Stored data
┄┄┄┄┄┄
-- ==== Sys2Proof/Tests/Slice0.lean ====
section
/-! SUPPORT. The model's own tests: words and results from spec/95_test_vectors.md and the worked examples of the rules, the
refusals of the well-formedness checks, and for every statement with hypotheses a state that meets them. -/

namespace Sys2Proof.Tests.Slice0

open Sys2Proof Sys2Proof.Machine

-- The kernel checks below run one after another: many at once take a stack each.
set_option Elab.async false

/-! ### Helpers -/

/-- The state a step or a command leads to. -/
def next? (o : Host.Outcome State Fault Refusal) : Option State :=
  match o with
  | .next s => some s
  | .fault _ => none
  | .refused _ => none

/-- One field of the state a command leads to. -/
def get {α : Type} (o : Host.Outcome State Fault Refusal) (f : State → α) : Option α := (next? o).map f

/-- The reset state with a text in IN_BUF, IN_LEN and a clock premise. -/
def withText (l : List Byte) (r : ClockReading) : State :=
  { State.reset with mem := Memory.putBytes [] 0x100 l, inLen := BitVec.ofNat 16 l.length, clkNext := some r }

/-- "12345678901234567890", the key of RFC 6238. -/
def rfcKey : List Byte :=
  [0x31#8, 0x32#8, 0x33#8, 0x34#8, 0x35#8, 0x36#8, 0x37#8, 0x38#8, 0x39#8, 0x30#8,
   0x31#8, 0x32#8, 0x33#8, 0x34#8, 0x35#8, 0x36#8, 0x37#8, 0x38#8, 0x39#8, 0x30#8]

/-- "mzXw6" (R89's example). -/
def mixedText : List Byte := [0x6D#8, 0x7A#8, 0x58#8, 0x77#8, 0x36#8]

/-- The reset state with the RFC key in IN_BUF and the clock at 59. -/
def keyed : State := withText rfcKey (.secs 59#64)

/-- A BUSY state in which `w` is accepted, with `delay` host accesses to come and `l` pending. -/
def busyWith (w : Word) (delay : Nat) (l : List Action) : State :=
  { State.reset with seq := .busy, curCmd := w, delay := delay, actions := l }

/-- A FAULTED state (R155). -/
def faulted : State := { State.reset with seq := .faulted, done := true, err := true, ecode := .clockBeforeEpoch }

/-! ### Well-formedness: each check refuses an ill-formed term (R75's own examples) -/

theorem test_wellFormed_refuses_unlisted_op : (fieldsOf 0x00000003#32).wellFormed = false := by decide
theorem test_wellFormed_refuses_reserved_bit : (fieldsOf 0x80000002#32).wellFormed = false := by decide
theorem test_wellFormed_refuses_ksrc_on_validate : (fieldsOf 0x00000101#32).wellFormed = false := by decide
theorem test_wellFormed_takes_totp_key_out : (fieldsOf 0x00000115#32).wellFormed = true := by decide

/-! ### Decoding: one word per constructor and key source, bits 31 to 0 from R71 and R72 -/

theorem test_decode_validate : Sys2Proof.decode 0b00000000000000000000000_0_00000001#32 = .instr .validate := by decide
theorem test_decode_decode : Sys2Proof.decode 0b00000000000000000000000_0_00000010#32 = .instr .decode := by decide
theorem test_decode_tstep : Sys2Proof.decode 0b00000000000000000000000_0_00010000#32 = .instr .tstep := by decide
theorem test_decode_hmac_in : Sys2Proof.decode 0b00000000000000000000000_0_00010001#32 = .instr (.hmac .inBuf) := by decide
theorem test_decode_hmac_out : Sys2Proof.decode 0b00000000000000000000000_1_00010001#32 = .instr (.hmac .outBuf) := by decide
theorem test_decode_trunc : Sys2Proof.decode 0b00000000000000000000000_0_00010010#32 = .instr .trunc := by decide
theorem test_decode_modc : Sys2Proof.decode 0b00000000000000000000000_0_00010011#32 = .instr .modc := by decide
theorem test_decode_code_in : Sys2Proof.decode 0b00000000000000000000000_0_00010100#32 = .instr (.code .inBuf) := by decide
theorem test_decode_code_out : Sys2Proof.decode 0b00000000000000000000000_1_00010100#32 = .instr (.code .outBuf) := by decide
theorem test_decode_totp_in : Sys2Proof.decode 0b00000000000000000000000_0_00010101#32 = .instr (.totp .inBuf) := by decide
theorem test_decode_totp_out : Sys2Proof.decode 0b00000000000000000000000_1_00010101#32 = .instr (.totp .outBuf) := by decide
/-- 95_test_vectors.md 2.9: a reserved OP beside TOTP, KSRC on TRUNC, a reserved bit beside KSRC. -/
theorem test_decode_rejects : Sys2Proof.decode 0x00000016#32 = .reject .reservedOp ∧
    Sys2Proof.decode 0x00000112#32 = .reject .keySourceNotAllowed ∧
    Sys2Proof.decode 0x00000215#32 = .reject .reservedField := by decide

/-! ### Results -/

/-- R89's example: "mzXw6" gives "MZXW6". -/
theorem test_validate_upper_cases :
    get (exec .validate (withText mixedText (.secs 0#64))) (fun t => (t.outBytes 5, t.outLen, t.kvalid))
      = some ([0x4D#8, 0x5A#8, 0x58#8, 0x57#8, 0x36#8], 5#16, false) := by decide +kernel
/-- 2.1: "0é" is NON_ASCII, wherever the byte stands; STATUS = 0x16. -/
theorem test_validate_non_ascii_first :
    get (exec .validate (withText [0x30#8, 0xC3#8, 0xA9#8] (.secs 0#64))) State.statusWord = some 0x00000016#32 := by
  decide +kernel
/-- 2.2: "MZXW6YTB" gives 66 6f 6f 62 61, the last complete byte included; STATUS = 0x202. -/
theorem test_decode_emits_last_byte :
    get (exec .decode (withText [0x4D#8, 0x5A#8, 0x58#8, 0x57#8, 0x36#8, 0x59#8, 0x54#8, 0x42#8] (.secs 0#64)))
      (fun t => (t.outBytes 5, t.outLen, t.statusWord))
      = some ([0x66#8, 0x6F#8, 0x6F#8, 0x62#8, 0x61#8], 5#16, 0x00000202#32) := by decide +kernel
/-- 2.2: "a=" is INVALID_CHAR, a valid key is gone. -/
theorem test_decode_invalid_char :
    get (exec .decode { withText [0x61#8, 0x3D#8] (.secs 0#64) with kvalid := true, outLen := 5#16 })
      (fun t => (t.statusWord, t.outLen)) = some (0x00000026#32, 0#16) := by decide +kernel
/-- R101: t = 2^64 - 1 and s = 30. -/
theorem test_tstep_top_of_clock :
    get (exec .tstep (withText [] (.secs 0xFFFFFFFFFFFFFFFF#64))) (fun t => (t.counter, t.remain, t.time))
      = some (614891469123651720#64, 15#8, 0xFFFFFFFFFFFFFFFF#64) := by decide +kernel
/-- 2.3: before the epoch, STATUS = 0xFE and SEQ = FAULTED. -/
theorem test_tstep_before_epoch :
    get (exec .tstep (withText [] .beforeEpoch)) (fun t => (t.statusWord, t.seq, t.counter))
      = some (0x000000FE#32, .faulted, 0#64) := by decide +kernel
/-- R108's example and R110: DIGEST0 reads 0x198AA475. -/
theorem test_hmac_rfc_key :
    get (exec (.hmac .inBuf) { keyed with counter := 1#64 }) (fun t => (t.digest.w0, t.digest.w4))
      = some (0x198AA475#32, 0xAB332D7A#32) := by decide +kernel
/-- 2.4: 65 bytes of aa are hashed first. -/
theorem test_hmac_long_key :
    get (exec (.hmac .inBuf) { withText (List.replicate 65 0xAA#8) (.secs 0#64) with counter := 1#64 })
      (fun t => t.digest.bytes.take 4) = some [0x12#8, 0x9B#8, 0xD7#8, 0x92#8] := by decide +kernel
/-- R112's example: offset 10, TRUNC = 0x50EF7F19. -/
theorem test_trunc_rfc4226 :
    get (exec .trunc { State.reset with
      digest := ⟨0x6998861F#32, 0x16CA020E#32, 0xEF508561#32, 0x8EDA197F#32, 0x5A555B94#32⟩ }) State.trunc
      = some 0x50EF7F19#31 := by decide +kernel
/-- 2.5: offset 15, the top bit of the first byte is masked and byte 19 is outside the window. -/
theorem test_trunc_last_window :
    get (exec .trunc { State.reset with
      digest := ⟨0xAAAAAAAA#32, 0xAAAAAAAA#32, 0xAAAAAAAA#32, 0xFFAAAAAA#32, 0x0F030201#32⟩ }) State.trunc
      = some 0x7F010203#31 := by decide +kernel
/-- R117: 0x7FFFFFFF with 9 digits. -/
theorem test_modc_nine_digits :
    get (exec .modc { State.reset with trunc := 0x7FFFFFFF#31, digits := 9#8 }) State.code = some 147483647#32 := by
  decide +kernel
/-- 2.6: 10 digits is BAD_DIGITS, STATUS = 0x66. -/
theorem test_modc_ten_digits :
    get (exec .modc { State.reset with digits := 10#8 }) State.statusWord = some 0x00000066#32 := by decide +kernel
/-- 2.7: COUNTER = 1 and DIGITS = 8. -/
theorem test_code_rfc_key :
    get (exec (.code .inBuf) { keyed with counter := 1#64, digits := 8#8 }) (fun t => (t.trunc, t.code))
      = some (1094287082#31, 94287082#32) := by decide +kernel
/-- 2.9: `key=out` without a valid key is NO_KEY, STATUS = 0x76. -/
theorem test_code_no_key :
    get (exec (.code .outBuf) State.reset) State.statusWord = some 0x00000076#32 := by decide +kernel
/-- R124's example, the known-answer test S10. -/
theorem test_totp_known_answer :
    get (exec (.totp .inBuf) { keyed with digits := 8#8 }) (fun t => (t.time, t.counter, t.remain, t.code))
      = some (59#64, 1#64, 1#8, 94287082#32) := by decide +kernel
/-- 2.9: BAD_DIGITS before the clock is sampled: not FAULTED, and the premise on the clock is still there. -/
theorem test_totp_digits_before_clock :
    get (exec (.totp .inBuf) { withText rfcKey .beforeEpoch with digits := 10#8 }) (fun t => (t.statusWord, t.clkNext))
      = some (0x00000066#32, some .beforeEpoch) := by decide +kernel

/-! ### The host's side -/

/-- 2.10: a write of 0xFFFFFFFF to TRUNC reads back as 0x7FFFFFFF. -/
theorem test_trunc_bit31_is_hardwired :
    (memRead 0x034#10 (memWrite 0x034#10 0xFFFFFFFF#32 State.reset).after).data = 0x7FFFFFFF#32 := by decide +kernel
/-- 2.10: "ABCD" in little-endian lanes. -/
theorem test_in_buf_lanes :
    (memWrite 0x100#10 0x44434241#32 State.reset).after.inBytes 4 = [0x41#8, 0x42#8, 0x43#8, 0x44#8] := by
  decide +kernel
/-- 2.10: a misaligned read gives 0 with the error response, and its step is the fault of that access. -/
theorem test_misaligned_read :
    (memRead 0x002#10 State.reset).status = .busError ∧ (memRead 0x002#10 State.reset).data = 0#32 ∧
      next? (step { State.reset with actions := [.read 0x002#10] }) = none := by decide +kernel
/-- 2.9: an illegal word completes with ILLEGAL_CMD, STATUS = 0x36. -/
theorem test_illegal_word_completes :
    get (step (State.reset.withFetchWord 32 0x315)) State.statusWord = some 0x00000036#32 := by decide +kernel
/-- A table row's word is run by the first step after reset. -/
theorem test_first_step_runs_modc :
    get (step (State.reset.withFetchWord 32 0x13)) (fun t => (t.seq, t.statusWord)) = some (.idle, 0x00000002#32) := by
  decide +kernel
┄┄┄┄┄┄
→ **Your task**: Your output should be the lines from the one with "get (step (State.reset.withFetchWord 32 0x315))" through the last line of the entries above, copied exactly and nothing more.

→ **Response to the task**:
    get (step (State.reset.withFetchWord 32 0x315)) State.statusWord = some 0x00000036#32 := by decide +kernel
/-- A table row's word is run by the first step after reset. -/
theorem test_first_step_runs_modc :
    get (step (State.reset.withFetchWord 32 0x13)) (fun t => (t.seq, t.statusWord)) = some (.idle, 0x00000002#32) := by
  decide +kernel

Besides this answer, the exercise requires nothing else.